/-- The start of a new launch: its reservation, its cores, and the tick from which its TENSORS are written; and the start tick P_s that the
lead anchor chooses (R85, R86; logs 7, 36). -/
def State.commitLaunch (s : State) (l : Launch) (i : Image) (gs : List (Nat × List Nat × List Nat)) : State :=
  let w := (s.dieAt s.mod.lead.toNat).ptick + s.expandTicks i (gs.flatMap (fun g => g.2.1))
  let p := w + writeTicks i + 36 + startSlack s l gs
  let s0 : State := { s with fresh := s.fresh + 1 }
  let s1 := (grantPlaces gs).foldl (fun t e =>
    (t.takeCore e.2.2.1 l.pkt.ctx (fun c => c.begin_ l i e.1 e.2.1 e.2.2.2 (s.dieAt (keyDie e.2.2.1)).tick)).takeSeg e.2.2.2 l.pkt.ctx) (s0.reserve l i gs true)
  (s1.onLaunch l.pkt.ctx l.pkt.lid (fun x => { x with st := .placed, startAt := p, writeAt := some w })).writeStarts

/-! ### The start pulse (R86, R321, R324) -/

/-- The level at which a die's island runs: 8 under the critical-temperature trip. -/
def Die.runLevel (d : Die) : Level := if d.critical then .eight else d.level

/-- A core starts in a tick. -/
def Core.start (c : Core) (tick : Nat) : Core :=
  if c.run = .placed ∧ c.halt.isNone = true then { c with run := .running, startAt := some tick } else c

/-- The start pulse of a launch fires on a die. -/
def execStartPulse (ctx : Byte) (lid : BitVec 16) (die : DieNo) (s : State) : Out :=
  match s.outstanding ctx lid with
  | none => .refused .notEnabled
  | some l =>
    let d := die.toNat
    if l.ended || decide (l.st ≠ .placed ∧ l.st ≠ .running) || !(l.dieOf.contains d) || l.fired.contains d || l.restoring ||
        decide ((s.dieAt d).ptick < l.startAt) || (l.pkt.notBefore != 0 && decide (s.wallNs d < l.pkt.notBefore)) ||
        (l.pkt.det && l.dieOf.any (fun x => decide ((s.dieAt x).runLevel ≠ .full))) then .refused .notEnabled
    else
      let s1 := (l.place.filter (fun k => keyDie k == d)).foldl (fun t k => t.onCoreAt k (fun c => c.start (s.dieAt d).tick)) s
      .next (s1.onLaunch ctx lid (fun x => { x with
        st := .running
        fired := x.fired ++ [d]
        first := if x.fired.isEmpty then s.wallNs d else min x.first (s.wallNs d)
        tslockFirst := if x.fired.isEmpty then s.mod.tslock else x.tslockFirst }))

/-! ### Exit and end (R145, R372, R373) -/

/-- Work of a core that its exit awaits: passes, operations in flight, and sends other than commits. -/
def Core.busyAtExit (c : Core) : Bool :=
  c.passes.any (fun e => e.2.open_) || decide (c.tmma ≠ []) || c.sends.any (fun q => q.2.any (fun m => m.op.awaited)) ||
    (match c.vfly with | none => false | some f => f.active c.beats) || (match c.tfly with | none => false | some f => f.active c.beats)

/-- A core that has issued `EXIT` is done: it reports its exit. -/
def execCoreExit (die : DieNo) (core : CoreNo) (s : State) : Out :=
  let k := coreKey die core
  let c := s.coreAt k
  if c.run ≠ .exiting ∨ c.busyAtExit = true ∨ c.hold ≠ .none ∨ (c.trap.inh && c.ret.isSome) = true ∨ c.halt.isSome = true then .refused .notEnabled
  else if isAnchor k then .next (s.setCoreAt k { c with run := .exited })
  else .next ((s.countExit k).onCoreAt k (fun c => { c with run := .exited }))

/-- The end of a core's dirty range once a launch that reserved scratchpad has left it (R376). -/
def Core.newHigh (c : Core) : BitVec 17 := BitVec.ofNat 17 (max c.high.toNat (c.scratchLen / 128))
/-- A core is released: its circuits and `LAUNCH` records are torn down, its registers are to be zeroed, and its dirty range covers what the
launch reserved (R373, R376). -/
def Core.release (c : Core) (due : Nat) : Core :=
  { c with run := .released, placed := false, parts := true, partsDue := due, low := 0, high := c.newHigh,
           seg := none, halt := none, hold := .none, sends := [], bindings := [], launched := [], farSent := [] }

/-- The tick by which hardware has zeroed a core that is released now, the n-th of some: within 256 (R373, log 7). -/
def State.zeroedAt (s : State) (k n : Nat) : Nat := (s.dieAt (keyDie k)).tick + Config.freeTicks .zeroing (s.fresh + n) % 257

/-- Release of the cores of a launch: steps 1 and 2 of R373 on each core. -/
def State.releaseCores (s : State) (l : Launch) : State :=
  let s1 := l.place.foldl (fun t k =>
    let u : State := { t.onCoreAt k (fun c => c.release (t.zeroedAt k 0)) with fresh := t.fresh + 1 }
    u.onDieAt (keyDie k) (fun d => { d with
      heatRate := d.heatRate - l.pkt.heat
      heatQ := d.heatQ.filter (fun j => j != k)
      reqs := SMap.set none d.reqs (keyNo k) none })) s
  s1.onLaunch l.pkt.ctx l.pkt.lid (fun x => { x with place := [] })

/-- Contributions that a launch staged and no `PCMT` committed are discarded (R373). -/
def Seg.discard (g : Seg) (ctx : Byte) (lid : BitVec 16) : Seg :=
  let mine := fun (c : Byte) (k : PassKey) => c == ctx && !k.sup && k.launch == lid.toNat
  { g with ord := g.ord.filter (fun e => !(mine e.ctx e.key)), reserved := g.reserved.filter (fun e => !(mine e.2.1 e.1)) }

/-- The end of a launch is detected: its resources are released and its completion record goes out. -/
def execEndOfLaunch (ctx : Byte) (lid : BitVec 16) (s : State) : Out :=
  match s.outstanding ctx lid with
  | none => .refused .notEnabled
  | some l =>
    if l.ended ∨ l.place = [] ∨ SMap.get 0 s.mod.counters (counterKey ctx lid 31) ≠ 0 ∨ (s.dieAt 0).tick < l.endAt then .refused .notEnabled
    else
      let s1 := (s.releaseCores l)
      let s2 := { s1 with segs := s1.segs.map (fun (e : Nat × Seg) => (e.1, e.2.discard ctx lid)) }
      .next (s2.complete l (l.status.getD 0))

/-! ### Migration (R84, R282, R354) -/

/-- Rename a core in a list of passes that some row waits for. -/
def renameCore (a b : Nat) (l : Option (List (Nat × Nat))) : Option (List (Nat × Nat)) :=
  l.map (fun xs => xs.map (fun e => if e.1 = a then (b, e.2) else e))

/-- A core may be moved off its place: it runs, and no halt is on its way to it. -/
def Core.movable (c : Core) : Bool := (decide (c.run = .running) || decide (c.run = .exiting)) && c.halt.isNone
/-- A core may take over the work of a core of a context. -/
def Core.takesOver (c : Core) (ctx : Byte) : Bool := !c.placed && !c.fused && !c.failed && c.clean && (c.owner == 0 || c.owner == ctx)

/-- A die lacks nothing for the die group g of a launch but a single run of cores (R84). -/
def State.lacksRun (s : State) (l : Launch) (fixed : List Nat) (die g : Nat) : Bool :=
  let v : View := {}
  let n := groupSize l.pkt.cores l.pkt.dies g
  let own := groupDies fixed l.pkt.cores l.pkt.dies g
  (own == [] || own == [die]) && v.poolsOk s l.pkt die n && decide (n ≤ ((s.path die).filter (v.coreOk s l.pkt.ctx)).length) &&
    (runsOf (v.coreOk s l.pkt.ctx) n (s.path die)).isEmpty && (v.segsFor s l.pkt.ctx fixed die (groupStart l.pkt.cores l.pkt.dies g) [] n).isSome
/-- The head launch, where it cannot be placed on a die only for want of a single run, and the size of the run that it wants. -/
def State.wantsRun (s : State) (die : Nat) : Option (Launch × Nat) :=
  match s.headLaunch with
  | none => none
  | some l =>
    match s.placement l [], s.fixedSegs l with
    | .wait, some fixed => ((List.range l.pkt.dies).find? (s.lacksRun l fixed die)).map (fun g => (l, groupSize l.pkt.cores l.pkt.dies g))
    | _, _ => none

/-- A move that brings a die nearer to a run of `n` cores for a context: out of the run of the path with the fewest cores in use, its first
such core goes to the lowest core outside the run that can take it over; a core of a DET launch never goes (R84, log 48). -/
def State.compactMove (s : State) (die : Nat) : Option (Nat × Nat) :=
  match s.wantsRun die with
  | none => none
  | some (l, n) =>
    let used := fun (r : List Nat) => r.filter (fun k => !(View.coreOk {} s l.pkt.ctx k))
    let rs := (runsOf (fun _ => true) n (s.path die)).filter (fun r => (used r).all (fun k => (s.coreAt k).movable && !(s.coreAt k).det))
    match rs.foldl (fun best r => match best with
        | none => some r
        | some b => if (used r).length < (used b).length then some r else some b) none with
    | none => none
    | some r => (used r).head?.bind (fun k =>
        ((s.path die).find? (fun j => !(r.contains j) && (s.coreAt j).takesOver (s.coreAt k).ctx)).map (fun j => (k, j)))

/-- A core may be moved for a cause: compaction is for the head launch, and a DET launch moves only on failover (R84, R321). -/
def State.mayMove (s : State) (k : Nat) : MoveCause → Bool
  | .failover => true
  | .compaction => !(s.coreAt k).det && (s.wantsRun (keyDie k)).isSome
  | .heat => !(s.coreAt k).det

________________________________________

— Instructions for the task —
Compute how many lines of the records above hold the string "lacksRun". Give the number with no other output.

— Task solution —
2